I had spent the earlier part of the afternoon listening to the life history of a man we’d fallen in with on the path, who had been through a lot in his life, and I was feeling up to another conversation, so I asked the woman if we could come in. We spent the next 30 minutes in her barn, looking through old baskets, threshers, juice pressers, mat weavers and so on. She also told me a short version of her life: how she had come to this village as a bride over 60 years ago, how she had walked the pilgrimage herself over 50 years ago, how she hoped to make it to Mt.Koya one more time before she dies and how she had put this little museum of old farm tools together. She told me of moving to the town, of her recent medical issues and of these farm implements and the memories she had of using them as a child.
”Tell me about all these dolls!” I said.
”Oh, my good friends and I made them all! We had so much fun making them, placing them everywhere!” She replied.

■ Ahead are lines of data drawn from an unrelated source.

/-! ## Memory instructions -/

/-- R85, R87, R90 and R92: an LDS or LDP whose address is untyped, aligned and in range starts a load of the
scratchpad's or the thread's own bytes; STS writes its bytes to the scratchpad at once and STP starts a
private store, which PRIVATE_STORE_PERFORMED makes. LDP and STP translate the pages of the private area,
whose place is the model's choice (log entry 20), and take the trap of a translation that fails (R85, R182);
LDP reads the thread's pending private stores, the choice of log entry 30. LOAD_RETURN writes the loaded registers with the format
byte as tag and takes one off the load counter. No byte of memory changes. R83 and R87: a loaded value fills
the registers of its width, a 1- or 2-byte one sign-extended when m[3] = 1 and zero-extended otherwise, each
with the format byte as its tag; a load to 0xFF writes nothing; a store's bytes are the low bytes of its
registers. -/
def Obligations.ScratchpadAndPrivateAccesses : Prop :=
  (
  (∀ (x : LoadOp) (s : State) (id : ThreadId) (t : Thread) (k : KDesc) (c : Course),
    Alone s id t x.ctl → t.loads < 63 → s.kdesc id.launch = some k → s.course (courseOf id) = some c →
    Untyped t false x.a →
    let a := ((t.reg x.a).bits + x.off.signExtend 32).toNat
    let n := Width.bytes x.width
    a % n = 0 →
    (a + n ≤ k.scratch → s.rangeHeld (courseOf id) a n false = false →
      ∃ s', exec (.lds x) s = .next s' ∧ OnlyThreadAndOps s s' ∧
        Starts s s' id t .load (.load (loadWrites x.width x.sext x.fmt x.d (memReadN c.scratch a n)))) ∧
    (a + n ≤ k.privateBytes - 512 * k.kspill →
      (∀ s1, s.privAccess id t a n .read = .ok (true, s1) →
        ∃ s', exec (.ldp x) s = .next s' ∧ OnlyThreadAndOps s1 s' ∧
          Starts s s' id t .load
            (.load (loadWrites x.width x.sext x.fmt x.d (memReadN (s.privView id t) a n)))) ∧
      (∀ tr, s.privAccess id t a n .read = .error tr → exec (.ldp x) s = .next (s.deliver id tr 1)))) ∧
  (∀ (x : StoreOp) (s : State) (id : ThreadId) (t : Thread) (k : KDesc) (c : Course),
    Alone s id t x.ctl → t.stores < 63 → s.kdesc id.launch = some k → s.course (courseOf id) = some c →
    Untyped t false x.a → t.needData x.width x.fmt x.b = .ok () →
    let a := ((t.reg x.a).bits + x.off.signExtend 32).toNat
    let n := Width.bytes x.width
    a % n = 0 →
    (a + n ≤ k.scratch → s.rangeHeld (courseOf id) a n true = false →
      exec (.sts x) s = .next ((s.setCourse (courseOf id)
        { c with scratch := memWriteN c.scratch a (t.storeBytes x.width x.b) }).setThread id
          { t with pc := t.pc + 1 })) ∧
    (a + n ≤ k.privateBytes - 512 * k.kspill →
      (∀ r s1, s.privAccess id t a n .write = .ok (r, s1) →
        ∃ s', exec (.stp x) s = .next s' ∧ OnlyThreadAndOps s1 s' ∧
          Starts s s' id t .store (.priv a (t.storeBytes x.width x.b))) ∧
      (∀ tr, s.privAccess id t a n .write = .error tr → exec (.stp x) s = .next (s.deliver id tr 1)))) ∧
  (∀ (s : State) (id : ThreadId) (t : Thread) (n : Nat) (o : Op) (a : Nat) (bs : List Byte),
    s.op n = some o → o.th = id → o.kind = .priv a bs → s.thread id = some t → t.await = .ready →
    (∀ p ∈ s.ops, p.2.th = id → (∃ b cs, p.2.kind = .priv b cs) → n ≤ p.1) →
    exec (.privateStorePerformed id n) s = .next ((s.delOp n).setThread id
      { t with priv := memWriteN t.priv a bs, stores := t.stores - 1 })) ∧
  ∀ (s : State) (id : ThreadId) (t : Thread) (n : Nat) (o : Op) (ws : List (Nat × VReg)),
    s.op n = some o → o.th = id → o.stop = none → o.kind = .load ws → s.thread id = some t →
    t.await = .ready →
    exec (.loadReturn id n) s = .next ((s.delOp n).setThread id
      { t with regs := (t.writeRegs ws).regs, loads := t.loads - 1 })) ∧
  (
  ∀ (w : Width) (sext : Bool) (fmt : Tag) (d : Opd) (bs : List Byte) (t : Thread), w.dataOk d = true →
    t.writeRegs (loadWrites w sext fmt .zero bs) = t ∧
    (∀ n : Fin 192, d = .v n → ∀ i, i < Width.regs w →
      (t.writeRegs (loadWrites w sext fmt d bs)).reg (Opd.plus d i) = loadedReg w sext fmt bs i) ∧
    (∀ n : Fin 192, n.val ∉ regsFrom d (Width.regs w) →
      (t.writeRegs (loadWrites w sext fmt d bs)).regs[n] = t.regs[n]) ∧
    t.storeBytes w d = toLE ((t.reg d).bits.toNat + (t.reg (Opd.plus d 1)).bits.toNat * 2 ^ 32 +
      (t.reg (Opd.plus d 2)).bits.toNat * 2 ^ 64 + (t.reg (Opd.plus d 3)).bits.toNat * 2 ^ 96)
      (Width.bytes w))
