@[simp] theorem State.modOp_threads : (s.modOp n f).threads = s.threads := by unfold State.modOp; split <;> rfl
@[simp] theorem State.modOp_courses : (s.modOp n f).courses = s.courses := by unfold State.modOp; split <;> rfl
@[simp] theorem State.modOp_launches : (s.modOp n f).launches = s.launches := by unfold State.modOp; split <;> rfl
@[simp] theorem State.modOp_queues : (s.modOp n f).queues = s.queues := by unfold State.modOp; split <;> rfl
@[simp] theorem State.modOp_parts : (s.modOp n f).parts = s.parts := by unfold State.modOp; split <;> rfl
@[simp] theorem State.modOp_ctxs : (s.modOp n f).ctxs = s.ctxs := by unfold State.modOp; split <;> rfl
@[simp] theorem State.modOp_cores : (s.modOp n f).cores = s.cores := by unfold State.modOp; split <;> rfl
@[simp] theorem State.modOp_clusters : (s.modOp n f).clusters = s.clusters := by unfold State.modOp; split <;> rfl
@[simp] theorem State.modOp_dies : (s.modOp n f).dies = s.dies := by unfold State.modOp; split <;> rfl
@[simp] theorem State.modOp_mem : (s.modOp n f).mem = s.mem := by unfold State.modOp; split <;> rfl
@[simp] theorem State.modOp_units : (s.modOp n f).units = s.units := by unfold State.modOp; split <;> rfl
@[simp] theorem State.modOp_poisoned : (s.modOp n f).poisoned = s.poisoned := by unfold State.modOp; split <;> rfl
@[simp] theorem State.modOp_caps : (s.modOp n f).caps = s.caps := by unfold State.modOp; split <;> rfl
@[simp] theorem State.modOp_cycle : (s.modOp n f).cycle = s.cycle := by unfold State.modOp; split <;> rfl
@[simp] theorem State.modOp_mgmt : (s.modOp n f).mgmt = s.mgmt := by unfold State.modOp; split <;> rfl
@[simp] theorem State.modOp_keys : (s.modOp n f).keys = s.keys := by unfold State.modOp; split <;> rfl
@[simp] theorem State.modOp_transports : (s.modOp n f).transports = s.transports := by unfold State.modOp; split <;> rfl
@[simp] theorem State.modOp_ports : (s.modOp n f).ports = s.ports := by unfold State.modOp; split <;> rfl
@[simp] theorem State.modOp_collectives : (s.modOp n f).collectives = s.collectives := by unfold State.modOp; split <;> rfl
@[simp] theorem State.modOp_suspended : (s.modOp n f).suspended = s.suspended := by unfold State.modOp; split <;> rfl
@[simp] theorem State.modOp_started : (s.modOp n f).started = s.started := by unfold State.modOp; split <;> rfl
@[simp] theorem State.modOp_startFailed : (s.modOp n f).startFailed = s.startFailed := by unfold State.modOp; split <;> rfl
@[simp] theorem State.modOp_tools : (s.modOp n f).tools = s.tools := by unfold State.modOp; split <;> rfl
@[simp] theorem State.modOp_inputs : (s.modOp n f).inputs = s.inputs := by unfold State.modOp; split <;> rfl
@[simp] theorem State.modOp_issue : (s.modOp n f).issue = s.issue := by unfold State.modOp; split <;> rfl
@[simp] theorem State.modOp_turn : (s.modOp n f).turn = s.turn := by unfold State.modOp; split <;> rfl
@[simp] theorem State.modOp_free : (s.modOp n f).free = s.free := by unfold State.modOp; split <;> rfl
@[simp] theorem State.modOp_nextId : (s.modOp n f).nextId = s.nextId := by unfold State.modOp; split <;> rfl
@[simp] theorem State.modOp_freed : (s.modOp n f).freed = s.freed := by unfold State.modOp; split <;> rfl
@[simp] theorem State.modOp_warm : (s.modOp n f).warm = s.warm := by unfold State.modOp; split <;> rfl
@[simp] theorem State.modOp_settled : (s.modOp n f).settled = s.settled := by unfold State.modOp; split <;> rfl
@[simp] theorem State.modOp_order : (s.modOp n f).order = s.order := by unfold State.modOp; split <;> rfl
@[simp] theorem State.modOp_spares : (s.modOp n f).spares = s.spares := by unfold State.modOp; split <;> rfl
@[simp] theorem State.modOp_past : (s.modOp n f).past = s.past := by unfold State.modOp; split <;> rfl
@[simp] theorem State.modOp_answer : (s.modOp n f).answer = s.answer := by unfold State.modOp; split <;> rfl

end modOp

section modCore
variable (s : State) (n : Nat) (f : Core → Core)

@[simp] theorem State.modCore_threads : (s.modCore n f).threads = s.threads := by simp [State.modCore]
@[simp] theorem State.modCore_courses : (s.modCore n f).courses = s.courses := by simp [State.modCore]
@[simp] theorem State.modCore_launches : (s.modCore n f).launches = s.launches := by simp [State.modCore]
@[simp] theorem State.modCore_queues : (s.modCore n f).queues = s.queues := by simp [State.modCore]
@[simp] theorem State.modCore_parts : (s.modCore n f).parts = s.parts := by simp [State.modCore]
@[simp] theorem State.modCore_ctxs : (s.modCore n f).ctxs = s.ctxs := by simp [State.modCore]
@[simp] theorem State.modCore_ops : (s.modCore n f).ops = s.ops := by simp [State.modCore]
@[simp] theorem State.modCore_clusters : (s.modCore n f).clusters = s.clusters := by simp [State.modCore]
@[simp] theorem State.modCore_dies : (s.modCore n f).dies = s.dies := by simp [State.modCore]
@[simp] theorem State.modCore_mem : (s.modCore n f).mem = s.mem := by simp [State.modCore]
@[simp] theorem State.modCore_units : (s.modCore n f).units = s.units := by simp [State.modCore]
@[simp] theorem State.modCore_poisoned : (s.modCore n f).poisoned = s.poisoned := by simp [State.modCore]
@[simp] theorem State.modCore_caps : (s.modCore n f).caps = s.caps := by simp [State.modCore]
@[simp] theorem State.modCore_cycle : (s.modCore n f).cycle = s.cycle := by simp [State.modCore]
@[simp] theorem State.modCore_mgmt : (s.modCore n f).mgmt = s.mgmt := by simp [State.modCore]
@[simp] theorem State.modCore_keys : (s.modCore n f).keys = s.keys := by simp [State.modCore]
@[simp] theorem State.modCore_transports : (s.modCore n f).transports = s.transports := by simp [State.modCore]
@[simp] theorem State.modCore_ports : (s.modCore n f).ports = s.ports := by simp [State.modCore]
@[simp] theorem State.modCore_collectives : (s.modCore n f).collectives = s.collectives := by simp [State.modCore]
@[simp] theorem State.modCore_suspended : (s.modCore n f).suspended = s.suspended := by simp [State.modCore]
@[simp] theorem State.modCore_started : (s.modCore n f).started = s.started := by simp [State.modCore]
@[simp] theorem State.modCore_startFailed : (s.modCore n f).startFailed = s.startFailed := by simp [State.modCore]
@[simp] theorem State.modCore_tools : (s.modCore n f).tools = s.tools := by simp [State.modCore]
@[simp] theorem State.modCore_inputs : (s.modCore n f).inputs = s.inputs := by simp [State.modCore]
@[simp] theorem State.modCore_issue : (s.modCore n f).issue = s.issue := by simp [State.modCore]
@[simp] theorem State.modCore_turn : (s.modCore n f).turn = s.turn := by simp [State.modCore]
@[simp] theorem State.modCore_free : (s.modCore n f).free = s.free := by simp [State.modCore]
@[simp] theorem State.modCore_nextId : (s.modCore n f).nextId = s.nextId := by simp [State.modCore]
@[simp] theorem State.modCore_freed : (s.modCore n f).freed = s.freed := by simp [State.modCore]
@[simp] theorem State.modCore_warm : (s.modCore n f).warm = s.warm := by simp [State.modCore]
@[simp] theorem State.modCore_settled : (s.modCore n f).settled = s.settled := by simp [State.modCore]
@[simp] theorem State.modCore_order : (s.modCore n f).order = s.order := by simp [State.modCore]
@[simp] theorem State.modCore_spares : (s.modCore n f).spares = s.spares := by simp [State.modCore]
@[simp] theorem State.modCore_past : (s.modCore n f).past = s.past := by simp [State.modCore]
@[simp] theorem State.modCore_answer : (s.modCore n f).answer = s.answer := by simp [State.modCore]

end modCore

section modCluster
variable (s : State) (n : Nat) (f : Cluster → Cluster)
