-- ==== Sys2Proof/Tests/Slice0.lean ====
section
/-! SUPPORT. Tests/Slice0.lean: ill-formed terms that the checks refuse, words written out from the
encoding tables, small steps with results from the spec, and for each statement states and operands that
meet its hypotheses. -/

set_option Elab.async false

namespace Sys2Proof.Tests

open Sys2Proof Sys2Proof.Machine Sys2Proof.Safety

/-- Guard p7, no hints. -/
def c7 : Ctl := ⟨false, 7, false, false, false⟩

/-- Guard p7 with the run-end hint. -/
def b7 : Ctl := ⟨false, 7, true, false, false⟩

/-! ## Ill-formed terms -/

/-- Register classes and pairs (R9, R63). -/
theorem test_illformed_integers : [
    Instr.iadd ⟨c7, .n32, .k 1, .v 1, .reg (.v 2)⟩, .iadd ⟨c7, .n64, .v 5, .v 2, .imm 0⟩,
    .isub ⟨c7, .s64, .v 4, .v 3, .imm 0⟩, .and ⟨c7, .n64, .v 4, .v 2, .reg (.v 7)⟩,
    .iabs ⟨c7, .n32, .v 4, .v 1⟩, .not ⟨c7, .n32, .t 1, .v 1⟩, .shl ⟨c7, .n32, .v 1, .v 1, .reg (.b 0)⟩,
    .bfi ⟨c7, .n64, .v 4, .v 2, .imm 0, .v 3⟩, .prmt ⟨c7, .s32, .v 1, .v 1, .imm 0, .v 1⟩,
    .mov ⟨c7, .s32, .v 1, .v 2⟩, .movi ⟨c7, .s32, .v 1, 0⟩, .movhi ⟨c7, .n64, .v 1, 0⟩,
    .addpchi ⟨c7, .n32, .v 3, 0⟩, .lea ⟨c7, .v 4, .v 1, 0⟩, .imad ⟨c7, .n64, .v 4, .v 2, .imm 0, .v 1⟩,
    .imadw ⟨c7, .s64, .v 4, .v 2, .imm 0, .v 2⟩, .imadw ⟨c7, .s32, .v 4, .v 2, .imm 0, .v 3⟩,
    .popc ⟨c7, .s32, .v 1, .v 1⟩, .brev ⟨c7, .s8, .v 1, .v 1⟩].all (fun i => !i.wf) = true := by decide

/-- Conditions, types, formats and policies (R55, R74, R75, R83). -/
theorem test_illformed_predicates_and_memory : [
    Instr.icmp ⟨c7, .n32, .ord, 1, .v 1, .imm 0⟩, .icmp ⟨c7, .n32, .uno, 1, .v 1, .imm 0⟩,
    .sel ⟨c7, .s32, .v 1, .v 1, .imm 0, 1⟩, .pmov ⟨c7, .toReg (.t 0)⟩, .pmov ⟨c7, .fromReg (.k 0) 1⟩,
    .brx ⟨c7, .v 3⟩, .callx ⟨c7, .t 3⟩, .ld ⟨c7, .b4, true, 0, 0, .v 1, .v 2, 0⟩,
    .ld ⟨c7, .b1, false, 0x20, 0, .v 1, .v 2, 0⟩, .ld ⟨c7, .b4, false, 0x40, 0, .v 1, .v 2, 0⟩,
    .ld ⟨c7, .b8, false, 0x40, 0, .v 1, .v 2, 0⟩, .ld ⟨c7, .b16, false, 0, 0, .v 6, .v 2, 0⟩,
    .ld ⟨c7, .b4, false, 0, 0, .v 1, .v 3, 0⟩, .lds ⟨c7, .b4, false, 0, 1, .v 1, .v 3, 0⟩,
    .ldc ⟨c7, .b4, false, 0, 1, .v 1, .v 2, 0⟩, .sts ⟨c7, .b4, 0, 1, 0, .v 1, .v 2, 0⟩,
    .stp ⟨c7, .b4, 0, 0, 1, .v 1, .v 2, 0⟩, .st ⟨c7, .b16, 0xE0, 0, 0, .v 2, .v 4, 0⟩,
    .pref ⟨c7, 3, .v 2, 0⟩].all (fun i => !i.wf) = true := by decide

/-- Atomics and arithmetic (R156, R166, R168, R277). -/
theorem test_illformed_atomics_and_floats : [
    Instr.atom ⟨c7, .f32, false, false, .and, .v 1, .v 2, .v 1, 0⟩,
    .atom ⟨c7, .n64, false, false, .add, .v 1, .v 2, .v 2, 0⟩,
    .cas ⟨c7, .f64, false, false, .v 2, .v 2, .v 2, .v 2, 0⟩,
    .atomd ⟨c7, .n32, false, false, .exch, .zero, .v 2, .v 1, 0⟩,
    .atomd ⟨c7, .n32, true, false, .add, .zero, .v 2, .v 1, 0⟩,
    .atomd ⟨c7, .n32, false, false, .add, .v 1, .v 2, .v 1, 0⟩, .fadd ⟨c7, .f32, .dyn, .t 1, .v 1, .imm 0⟩,
    .fmin ⟨c7, .f32, .rne, .v 1, .v 1, .imm 0⟩, .fdiv ⟨c7, .bf16, .dyn, .v 1, .v 1, .imm 0⟩,
    .fclass ⟨c7, .rne, .v 1, .v 1⟩, .dadd ⟨c7, .dyn, .v 1, .v 2, .v 2⟩, .dmin ⟨c7, .rne, .v 2, .v 2, .v 2⟩,
    .dcmp ⟨c7, .eq, 1, .v 1, .v 2⟩, .dclass ⟨c7, .dyn, .v 1, .v 3⟩, .fexp2 ⟨c7, .rne, .v 1, .v 1⟩,
    .cvt ⟨c7, .dyn, .v 1, .v 1, .zero, 0⟩, .cvt ⟨c7, .dyn, .v 1, .v 1, .zero, 0xD2⟩,
    .cvts ⟨c7, .dyn, .t 1, .v 1, .v 3, 0xD2⟩, .cvti ⟨c7, .dyn, true, .n32, 0x60, .v 1, .v 1⟩,
    .cvti ⟨c7, .dyn, false, .n32, 0x40, .v 1, .v 1⟩, .tagset ⟨c7, .v 1, .v 1, .zero, 0x40⟩,
    .tagset ⟨c7, .t 1, .t 2, .zero, 0x20⟩, .tagset ⟨c7, .v 1, .v 1, .v 2, 0x20⟩,
    .tagset ⟨c7, .v 1, .v 1, .zero, 0xE0⟩, .tagget ⟨c7, .v 1, .k 1⟩].all (fun i => !i.wf) = true := by decide

/-- Rows, crews, copies and the matrix engine (R127, R175, R194, R203). -/
theorem test_illformed_rows_crews_and_engines : [
    Instr.smax ⟨c7, .v 5, .t 0, .v 3, .zero⟩, .rowsum ⟨c7, .v 5, .t 0, .v 3, .v 1⟩,
    .rowscale ⟨c7, .dyn, .f32, false, .t 1, .t 0, .v 3, .v 7⟩, .rmsn ⟨c7, .t 1, .v 0, .v 3, .v 8⟩,
    .join ⟨c7, .t 1, .imm 0, 7⟩, .shfl ⟨⟨false, 1, true, false, false⟩, false, .idx, .v 1, .v 1, .imm 0, .cur⟩,
    .vote ⟨c7, .ballot (.t 0), 7, .cur⟩, .cred ⟨c7, .f32, .and, .v 1, .v 1, .cur⟩,
    .cscan ⟨c7, .n64, false, .add, .v 1, .v 2, .cur⟩, .bsync ⟨⟨true, 7, true, false, false⟩, 0⟩,
    .bwait ⟨⟨false, 1, true, false, false⟩, 0, .v 1⟩, .cpy ⟨c7, none, .v 1, .v 2, .v 3⟩,
    .cpy ⟨c7, none, .v 2, .v 2, .k 3⟩, .publ ⟨c7, none, false, .v 1, .v 2⟩, .mclm ⟨c7, false, true, .v 5, .imm 4⟩,
    .mlds ⟨c7, true, 0x20, .v 1, .t 1⟩, .mlds ⟨c7, false, 0x80, .v 1, .t 1⟩, .macc ⟨c7, false, .v 1, .v 1, .zero⟩].all (fun i => !i.wf) = true := by
  decide

/-- Traversal, closures, bins, waits and the system group (R238, R255, R291, R296, R309). -/
theorem test_illformed_units_and_system : [
    Instr.trace ⟨c7, false, true, .v 30, .v 4, .v 10, .zero⟩, .trace ⟨c7, true, false, .v 31, .v 4, .v 10, .v 6⟩,
    .tracec ⟨c7, false, false, .v 30, .zero⟩, .replay ⟨c7, false, .v 30, .v 4, .v 10, .zero⟩,
    .hitq ⟨c7, false, false, .record, .v 21, .v 4, .v 30⟩, .boxx ⟨c7, false, .v 31, .v 4, .v 10⟩,
    .asph ⟨c7, false, .zero, .v 4, .v 10⟩, .klobe ⟨c7, .diff, 1, .k 1, .v 8, .v 12⟩,
    .klobe ⟨c7, .cond, 1, .k 1, .v 8, .v 13⟩, .knet ⟨c7, 1, .k 1, .v 8, .v 3⟩, .kadd ⟨c7, 1, .k 1, .v 8, .k 3⟩,
    .kpdf ⟨c7, .t 1, .k 1, .v 8⟩, .kinfo ⟨c7, .free, .v 1, .k 1⟩, .kinfo ⟨c7, .node, .v 1, .zero⟩,
    .yieldb ⟨c7, 1, .imm 0, 33, 0⟩, .wake ⟨c7, 1, false, 0, .v 1, .v 2⟩, .wake ⟨c7, 1, true, 1, .v 1, .v 2⟩,
    .binq ⟨c7, true, .v 1, .v 2, .v 2⟩, .tsort ⟨c7, false, 32, .v 2⟩, .mwait ⟨c7, .v 1, .imm 0⟩,
    .wreg ⟨c7, .v 1⟩, .sread ⟨c7, 0x18, 0, .v 1, .zero⟩, .sread ⟨c7, 0x0B, 0, .v 1, .zero⟩,
    .sread ⟨c7, 0x00, 1, .v 1, .zero⟩, .launch ⟨c7, .rne, .v 2, .v 2, .v 1⟩].all (fun i => !i.wf) = true := by
  decide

She praised us for walking. We told her we’d pray that she could go to Mt. Koya , Kobo Daishi’s monastery in Wakayama, one more time before she dies, as she told us she’d pleaded with her daughter. I got her to be in a picture with Sam, even as she moaned that she was now, at 85, mostly wrinkles.

Still, with all she’d lived through, her pleasures and losses, she told us she was living as she wanted to now. We said our goodbyes and I thought how much I wanted to take her to Mt. Koya myself. As we walked through the rice paddies, waiting for their spring flooding, past the benches with dolls seated in laughing and gossiping groups, leaning on each others’ shoulders, we felt grateful that she talked with us for so long and that she wished us well, so sincerely.

The dolls, on this day, were wishing us well.